Very nice . I like the high side's on that boat .


----------



## Waterwings (Feb 19, 2008)

That's a good lookin' rig!


----------



## bAcKpAiN (Feb 19, 2008)

Very nice!


----------



## Jim (Feb 19, 2008)

How do you like the Anchormate system?


----------



## RAPALA (Feb 19, 2008)

I LIKE IT THE ONLY THING SOMETIME I HAVE CRANK THE MOTOR UP ON THE FRONT ONE TO GET LOSE IN SWIFT WATER.IT GOOD FOR CURRENT FISHING.ANCHOR DOWN WHEN YOU WANT TO MOVE DOWN JUST A LITTLE TURN ON THE KNOB AND MOVE DOWN.

IT BEAT GRABBING THE ROPE WITH YOU HAND ON STRAINING TRYING TO PULL UP THE ANCHOR.


----------



## Jim (Feb 19, 2008)

RAPALA said:


> I LIKE IT THE ONLY THING SOMETIME I HAVE CRANK THE MOTOR UP ON THE FRONT ONE TO GET LOSE IN SWIFT WATER.IT GOOD FOR CURRENT FISHING.ANCHOR DOWN WHEN YOU WANT TO MOVE DOWN JUST A LITTLE TURN ON THE KNOB AND MOVE DOWN.
> 
> IT BEAT GRABBING THE ROPE WITH YOU HAND ON STRAINING TRYING TO PULL UP THE ANCHOR.

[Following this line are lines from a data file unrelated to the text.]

/-- The converter and breaker interface. `grid` is the grid state the part uses (R163); `holdFlag`
and `stopFlag` are the flags as they last stood; `limitsWorked` says the limit computer has worked
out the container limits since the reset (R159); `proofLimit` is the time of the running breaker
proof timer (R166). -/
structure Converter where
  counter : Nat
  periodSince : PartTime
  sending : Bool
  waiting : Bool
  lastMessage : Option LimitMessage
  holdFlag : Bool
  stopFlag : Bool
  limitsWorked : Bool
  status : Option ConverterStatus
  grid : GridState
  silenceWatch : Option PartTime
  silent : Bool
  silentTrip : Timer
  framingErrors : Nat
  crcErrors : Nat
  rangeErrors : Nat
  permit : Bool
  pulse : PulseState
  pulseNumber : Nat
  pulseSince : PartTime
  proofSince : PartTime
  proofLimit : Nat
  breakerClosed : Bool
  deriving DecidableEq, Repr

/-! ## Table store (chapter 10) -/

/-- An entry image, and a bank's images in index order (R168). -/
abbrev Image := List Byte

abbrev Bank := List Image

/-- The pending states of R169. -/
inductive PendingState | clean | edited | committed
  deriving DecidableEq, Repr

/-- One table: its banks (absent: empty), the pending state and the digest of the active bank. -/
structure TableState where
  active : Option Bank
  pending : Option Bank
  state : PendingState
  digest : Option Code
  deriving DecidableEq, Repr

structure Tables where
  tables : PerTable TableState
  requiredSet : Bool
  deriving DecidableEq, Repr

/-! ## Site link interface (chapter 11) -/

/-- The part modes of R183. -/
inductive Mode | unconfigured | run | standby
  deriving DecidableEq, Repr

/-- What changed the mode or AUTONOMOUS (R183, R185). -/
inductive ModeCause
  | requiredSet | setMode | fireStage | gasState | warn | siteSilence | siteResumed
  deriving DecidableEq, Repr

/-- The cause a RACK_STATE names. R125 lists a request, a timer, a feedback input and a trip kind. DESIGN
CHOICE (log entry 68): a change that none of these brings about names the rack set complete, the change
of fire stage or gas state, AUTONOMOUS, the table swap or the cleared latch that does. A watch timer and
a feedback input are named with the contactor they belong to. -/
inductive RackCause
  | connect | disconnect | clearFault
  | setComplete
  | watchTimer (contactor : Contactor)
  | waitTimer | prechargeTimeout | closeProof | releaseDelay | drainTimer | openProof
  | feedback (contactor : Contactor)
  | trip (kind : TripKind)
  | fireOrGas | siteSilence | tableSwap | latchCleared
  deriving DecidableEq, Repr

/-- The outcomes a CONNECT_RESULT names (R126). -/
inductive ConnectOutcome
  | connected | voltageMismatch | cancelled | abortedByTrip | prechargeTimeout | failedToClose
  deriving DecidableEq, Repr

/-- The anchor kinds of SOC_ANCHOR (R55, R57). -/
inductive AnchorKind | top | bottom | ocv
  deriving DecidableEq, Repr

/-- The contents of the events of R182. -/
inductive Event
  | limitState (rack : Option Rack) (node channel : Nat) (side : LevelSide) (before after : Level)
      (value : Option Int) (stamp : Option PartTime)
  | tripTaken (record : TripRecord) (data : CauseData)
  | tripCompleted (number : BitVec 16) (completion : Completion)
  | tripCleared (rack : Option Rack) (kind : TripKind)
  | rackState (rack : Rack) (before after : RackState) (fault : Option FaultKind)
      (cause : RackCause)
  | connectResult (rack : Rack) (outcome : ConnectOutcome) (queuedAt : PartTime)
  | fireStage (before after : FireStage) (cause : StageCause)
  | gasState (before after : GasState) (channel : GasChannel) (value : Int) (stamp : PartTime)
  | detector (line : Line) (kind : LineKind) (before after : LineClass) (latch : Bool)
  | releaseUnconfirmed (classes : List (Line × LineClass))
  | coolingOutput (output : Output) (status : OutputStatus) (command feedback : Bool)
  | coolingFallback (before after : Nat)
  | coolingRecovered (level : Nat) (temperature : Int)
  | ringState (state : RingState) (cycle : Nat)
  | nodeEvent (usable : Bool) (node : Nat) (rack : Option Rack) (kind : NodeEventCode)
      (channel : Option Nat) (stamp : PartTime) (cycle : Nat)
  | tableSwapped (table : TableName) (digest : Code) (cycle : Nat)
  | traceDone (node channel : Nat)
  | budgetSpent (rack : Rack) (node channel : Nat)
  | socAnchor (rack : Rack) (kind : AnchorKind) (qBefore qAfter : Nat)
      (qualityBefore : ChargeQuality) (socAfter : Option Nat) (stamp : PartTime)
  | breakerFailed (pulses : Nat)
  | modeChange (before after : Mode) (autonomous : Bool) (cause : ModeCause)
  deriving DecidableEq, Repr

/-- An event of the queue: its post number and the part time of posting (R182). -/
structure Posted where
  number : BitVec 16
  time : PartTime
  event : Event
  deriving DecidableEq, Repr

/-- A TRACE report (R46). -/
structure TraceReport where
  node : Nat
  channel : Nat
  raw : Code
  value : Option Int
  stamp : PartTime
  deriving DecidableEq, Repr

/-- A rack summary (R181): what chapters 2, 3, 4, 7 and 8 name for it. The charge state of R67 is taken
to be Q, r, SOC, the charge quality and CHARGE_GAP (DEDUCED, log entry 62). -/
structure RackSummary where
  rack : Rack
  aggregates : Aggregates
  mismatch : Bool
  blind : Bool
  q : Nat
  r : Nat
  soc : Option Nat
  chargeQuality : ChargeQuality
  gap : Bool
  limit : PerDirection Nat
  activeRecords : Nat
  suspendedNodes : Nat
  spentRecords : Nat
  state : RackState
  faultKind : Option FaultKind
  operation : Operation
  hardBreaks : Nat
  latches : List TripKind
  deriving DecidableEq, Repr

/-- A container summary (R181): what the chapters name for it. -/
structure ContainerSummary where
  mode : Mode
  autonomous : Bool
  eventLost : Bool
  ringState : RingState
  limits : PerDirection Nat
  zeros : ZeroConditions
  level : Nat
  ventilation : Ventilation
  coolingFactor : Nat
  allowance : Nat
  failedOutputs : Nat
  stuckOutputs : Nat
  stage : FireStage
  gas : GasState
  gasFault : Bool
  latchesSet : Nat
  faultedLines : Nat
  countdownLeft : Nat
  countdownHeld : Bool
  watch : WatchState
  connected : Nat
  hold : Bool
  latches : List TripKind
  status : Option ConverterStatus
  permit : Bool
  breakerClosed : Bool
  deriving DecidableEq, Repr

/-- The results of a reply (R179). -/
inductive Result
  | ok | busy | badRequest | badIndex | wrongMode | notConfigured | already | tripActive
  | fireActive | invalidTable | digestMismatch | commitPending | traceConflict | prechargeBudget
  deriving DecidableEq, Repr

/-- The reasons an INVALID_TABLE names (chapters 1 to 6). -/
inductive Reason
  | range | order | count | scheduleOverrun | duplicateAddress | selector | plantCount | rackNodes
  | junctionCount | pump | zone
  deriving DecidableEq, Repr

/-- What READ_STATUS carries of one node of the ring (R14). -/
structure NodeReport where
  node : Nat
  side : RingEnd
  link : LinkState
  miss : Nat
  heard : Bool
  deriving DecidableEq, Repr

/-- What READ_STATUS carries of one output (R102): `elapsed` is the proof timer's. -/
structure OutputReport where
  command : Bool
  feedback : Bool
  status : OutputStatus
  elapsed : Nat
  deriving DecidableEq, Repr

/-- What READ_STATUS carries of one detector line (R121). -/
structure LineReport where
  reading : LineClass
  taken : LineClass
  candidate : Option LineClass
  elapsed : Nat
  kind : LineKind
  faulted : Bool
  latch : Bool
  acknowledged : Bool
  deriving DecidableEq, Repr

/-- What READ_STATUS carries of one zone (R121). -/
structure ZoneReport where
  latched : Nat
  degraded : Bool
  deriving DecidableEq, Repr

/-- What READ_STATUS carries of one table (R177). -/
structure TableReport where
  holds : Bool
  pending : PendingState
  digest : Option Code
  deriving DecidableEq, Repr

/-- The link error flags of R178. -/
structure LinkErrors where
  framing : Bool
  length : Bool
  crc : Bool
  kind : Bool
  replyOverrun : Bool
  deriving DecidableEq, Repr

/-- The reply of READ_STATUS (R186), block by block. -/
structure StatusReport where
  partCode : String
  revision : Nat
  mode : Mode
  autonomous : Bool
  silenceElapsed : Option Nat
  eventLost : Bool
  postCounter : BitVec 16
  fifoFill : Nat
  replyFill : Nat
  eventFill : Nat
  traceFill : Nat
  linkErrors : LinkErrors
  errorsA : RingErrors
  errorsB : RingErrors
  ringState : RingState
  nodes : List NodeReport
  limits : PerDirection Nat
  zeros : ZeroConditions
  level : Nat
  levelSince : PartTime
  dwellLeft : Nat
  blind : BlindState
  blindHoldElapsed : Option Nat
  heaterDemand : Bool
  outputs : PerOutput OutputReport
  ventilation : Ventilation
  coolingFactor : Nat
  coolingCaps : List Output
  allowance : Nat
  lossMark : Bool
  lines : PerLine LineReport
  zones : List ZoneReport
  stage : FireStage
  countdownLeft : Nat
  countdownHeld : Bool
  release : Bool
  pulseLeft : Nat
  watch : WatchState
  horn : Bool
  h2 : GasChannelState
  co : GasChannelState
  gas : GasState
  gasFault : Bool
  fireTable : Bool
  rackStates : PerRack RackState
  queue : List QueueEntry
  slot : Option Rack
  hold : Bool
  latches : ContainerLatches
  sequence : BitVec 16
  historyFill : Nat
  lastMessage : Option LimitMessage
  framingErrors : Nat
  crcErrors : Nat
  rangeErrors : Nat
  status : Option ConverterStatus
  converter : ConverterState
  grid : GridState
  gridReported : Bool
  permit : Bool
  pulse : PulseState
  pulseNumber : Nat
  breakerClosed : Bool
  tables : PerTable TableReport
  requiredSet : Bool
  deriving DecidableEq, Repr

/-- What READ_RACK carries of one CELL node (R84). -/
structure BalanceNodeReport where
  node : Nat
  fault : Bool
  mismatches : Nat
  coolDownLeft : Nat
  deriving DecidableEq, Repr

/-- The reply of READ_RACK (R44, R67, R84, R144, R157). -/
structure RackReport where
  rack : Rack
  aggregates : Aggregates
  mismatch : Bool
  blind : Bool
  blindElapsed : Nat
  q : Nat
  r : Nat
  soc : Option Nat
  chargeQuality : ChargeQuality
  gap : Bool
  topCount : Nat
  bottomCount : Nat
  restStart : Option PartTime
  restLasted : Nat
  factors : Option (PerDirection Factors)
  limit : PerDirection Nat
  lastEvaluation : Option PartTime
  balanceEnabled : Bool
  eligibility : Eligibility
  activeRecords : Nat
  lastLimit : Option Nat
  balanceNodes : List BalanceNodeReport
  reloadLeft : Nat
  state : RackState
  faultKind : Option FaultKind
  operation : Operation
  mainCommand : Bool
  prechargeCommand : Bool
  mainClosed : Bool
  prechargeClosed : Bool
  mainWatch : Nat
  prechargeWatch : Nat
  timerElapsed : Nat
  prechargeUsed : Bool
  disconnectPending : Bool
  queuePlace : Option Nat
  queuedAt : Option PartTime
  waitLeft : Nat
  attempts : List PartTime
  budgetSpent : Bool
  oldestLeaves : Option PartTime
  hardBreaks : Nat
  latches : RackLatches
  overrunRun : Nat
  deriving DecidableEq, Repr

/-- One record in a READ_CELLS reply (R44, R84): the record, and for a voltage record its balancing
record. -/
structure CellReport where
  node : Nat
  channel : Nat
  value : Option Int
  stamp : Option PartTime
  quality : Quality
  minimum : Option Int
  maximum : Option Int
  high : Option (Level × Bool)
  low : Option (Level × Bool)
  balance : Option BalanceRecord
  deriving DecidableEq, Repr

/-- A reply's contents after its result. -/
inductive ReplyBody
  | nothing
  | outputs (cleared : List Output)
  | fireAck (acknowledged cleared : List Line)
  | fireActive (latched : List Line) (pulse : Bool)
  | perRack (results : List (Rack × Result))
  | clearTrip (acknowledged cleared : List (Option Rack × TripKind))
  | trips (records : List TripRecord) (sequence : BitVec 16)
  | positions (count : Nat)
  | images (images : List Image) (pending : PendingState) (digest : Option Code)
  | digest (digest : Code)
  | invalid (index : Nat) (reason : Reason)
  | swap (made : Bool)
  | status (report : StatusReport)
  | rack (report : RackReport)
  | cells (records : List CellReport) (lastNode : Option Nat)
  | traceHolder (node channel : Nat)
  deriving DecidableEq, Repr

/-- A REPLY: the tag and the request echoed, the result and the contents (section 11.1). -/
structure Reply where
  tag : Byte
  request : Request
  result : Result
  body : ReplyBody
  deriving DecidableEq, Repr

I have a small mushroom anchor and it does not keep the boat in place on windy days. I like that style of anchor you got. My boat is 16 feet long.


----------



## RAPALA (Feb 19, 2008)

I HAD A MUSHROOM ON IT WHEN I FIRST FIX IT SAME TROUBLE AS YOU COULD NOT HOLD IT STILL.THAT 12 LB.RIVER ANCHOR SETTLED IT DOWN.I WISH THEY MADE THEM IN 10LB. BUT THAT 12 LB. WILL DO.


----------



## scottbustech (Feb 20, 2008)

any pics of the build-up?


----------



## RAPALA (Feb 20, 2008)

WHAT KIND OF PICTURE ARE YOU WANTING TO SEE


----------



## Jim (Feb 20, 2008)

I think Scott was asking if you had any pictures during the build process like the decking, bracing carpet install...stuff like that that shows the progress of the job you did start to finish.


----------



## RAPALA (Feb 20, 2008)

I THOUGHT I DID BUT I DONT.IHAVE PICTURE OF THE TRAILER THAT I FIX FOR IT.I MUST HAVE BEEN TO BIG OF A HURRY TO GET ON THE WATER.BUT IF HE NEEDS PICTURE OF THE BRACING I CAN TAKE SOME CLOSE UP AND POST THEM.


----------



## scottbustech (Feb 20, 2008)

the pics of the bracing is mainly what im after especially how the deck braces attatch too the sides of the hull and details of the bracing around the pedastal seats


----------



## RAPALA (Feb 20, 2008)

I WILL TRY TO TAKE SOME PICTURE.


----------



## RAPALA (Feb 21, 2008)

HERE ARE THE PICTURES.

1-WERE THE NEW & OLD DECK MEET





2- SPACE BETWEEN LIVEWELL & NEW DECK





3-THE GOLENRULE LAYING ON THE DECK SHOWS THE START OF THE NEW DECK





4-ANGLE ON PED.





5-OVER ALL VIEW& ALUM. BRACES THEY CAN BE SMALLER.I REALLY NEED TO CUT THEM DOWN SOME BUT AT THE TIME I WAS MAKING SURE THE FLOOR DID NOT MOVE.





6-ALUM. REMOVEABLE FLOOR





7-SHOWS THE STAINLESS STEEL PIANO HINGE





8-SHOWS BACK PART REVITED TO THE RIB





9-COMPLETTE PED.OVER VIEW





10-OVER ALL VIEW OF THE DECK





11-OVER ALL VIEW.





IF YOU NEED ANY MORE PICTURES LET ME KNOW.THE COMPARTMENT STAYS REAL DRY.


----------



## Jim (Feb 21, 2008)

Very nice Rapala =D>


----------



## Waterwings (Feb 21, 2008)

Looks good


----------



## RAPALA (Feb 21, 2008)

THANKS!
I HAVE DONE 2 MORE BOAT SOMTING LIKE THIS ONE.I CUSTOM BUID THE OTHER BOATS THE WAY OTHERS WANTED THEM.I WOULD LOVE TO DO THIS FOR A LIVING.I USE TO DO MILLWIRGHT WORK.THAT ALL I DONE WAS FAB. & WELD I AM RETIRED NOW.I WOULD LOVE TO GO AROUND AND HELP OTHER PEOPLE WITH THERE PROJECTS.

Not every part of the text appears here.